Among the main inputs of the UFRM is the LULC raster of the survey area. Since the aim of this paper is to perform a diachronic analysis between 1990 and 2018, two rasters (one for each year considered) have been used for each of the two modeling runs. CLC shapefiles, for 1990 and 2018, have been downloaded for the Rome metropolitan area from the online repository made available by ISPRA [72]. The shapefiles have been converted to raster with 10mx10m pixels.

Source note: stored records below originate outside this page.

-- ==== Sys2Proof/Word.lean ====
section
/-! DEFINITION. The word types of the link block (`00_scope.md` R8): unsigned, of a fixed width. -/

namespace Sys2Proof

/-- A byte: an unsigned integer 0 to 255 (R8). The unit of access of every byte store (R54). -/
abbrev Byte := BitVec 8

/-- `u16` (R8). -/
abbrev U16 := BitVec 16

/-- `u32` (R8). The three float fields of a Parameter Update are carried as such words (R96). -/
abbrev U32 := BitVec 32

end Sys2Proof
end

2.4.2. Hydrologic Soil Groups

Hydrologic soil groups are a fundamental component of the curve number method for estimating rainfall-runoff and they indicate the potential behavior of soils in generating surface water runoff. Runoff occurs when rainfall intensity exceeds the infiltration capacity of soils. The physical nature of the soils (e.g., their texture, compaction, etc.) is decisive in this respect: fine-textured clay soils, for example, have less pore spacing than sandy soils, resulting in slower water infiltration [91]. Based on similar pedoclimatic characteristics, therefore, USDA [91] divides soils into four main groups, with increasing potential runoff, named A (that usually contains 90% sand and less than 10% clay), B (10 to 20% clay and 50 to 90% sand), C (20 to 40% clay and less than 50% sand), and D (more than 40% clay and less than 50% sand). The UFRM, which is used in this work, requires as input, cartographic (raster) data on the hydrological groups in the survey area. These data have been retrieved from a global dataset [86] that is specifically intended for hydrological modeling. The raster has been subsequently resampled with 10mx10m pixels.

2.4.3. Curve Number

As mentioned above, the curve number is an empirical parameter that describes the runoff formation following a specific rainfall for each specific “soil-cover complexes”, the association between hydrological groups, and the land-use land-cover classes [92,93]. Using a look-up table (see Table A1 in Appendix A), curve number values (for average antecedent wet condition) have been assigned to the association between hydrological group and soil-cover class (at III level of Corine land-cover classification). The look-up table used has been commissioned by the region of Tuscany to the Department of Environmental Engineering of the University of Florence [87]. This table is compiled on the basis of the indications of the USDA-Natural Resources Conservation Service [93] and provides curve number values associated with the land-use classes of the Corine land-cover legend. As there are no such tables available for the metropolitan area of Rome, this table has been considered to be sufficiently adequate for the purpose of our work. Of course, for complete and more precise hydrological modeling, the ideal would be to use an empirical curve number obtained from field experiments. In any case, complete and precise hydrological modeling is not the purpose of this work, which rather focuses mainly on the effect of land-use changes on water retention capacity or rather, ES supply.

2.4.4. Rainfall Depth

Another parameter required by the UFRM is the rainfall depth (mm) of the simulated weather event, namely the amount of precipitation fallen in a given period of time. To calculate the rainfall depth, the rainfall intensity–duration–frequency curves made available by the Regional Agency for Civil Protection have been considered. In particular, the arithmetic mean of the rainfall possibility values (with a 50-year return period and 24-h rainfall duration) has been calculated for seven rain gauge stations distributed throughout the metropolitan territory. The average value calculated corresponds to 170 mm of rainfall depth in 24 h. The return period used is common in modeling investigating the effect of LULC change on flood mitigation [94].
Once the required data had been collected and processed, two modeling runs were carried out using the UFRM. In particular, the only difference between the two modeling runs had been the different input data for the LULC raster: one for 1990 and the other for 2018. The other parameters have been left unchanged, to isolate the effects on runoff retention capacity, due to land-use/cover change only. As output, the software returned in raster format, the runoff retention capacity (the ES flood mitigation supply) for the two different years investigated. Lastly, in order to quantify the change in ES supply between 1990 and 2018, a subtraction between the two runoff retention capacity rasters has been elaborated, using the raster calculator tool of the spatial analysis software ArcGIS. The final raster identifies the location and extent of changes in ES supply that occurred between 1990 and 2018. It should be noted that the modeling is based on a hypothetical single meteoric event with a 50-year return period and 24-h duration (rainfall height equal to 170 mm). The change between 1990 and 2018 in the ES supply is therefore the difference in rainfall retention capacity calculated for a single event of the type described above.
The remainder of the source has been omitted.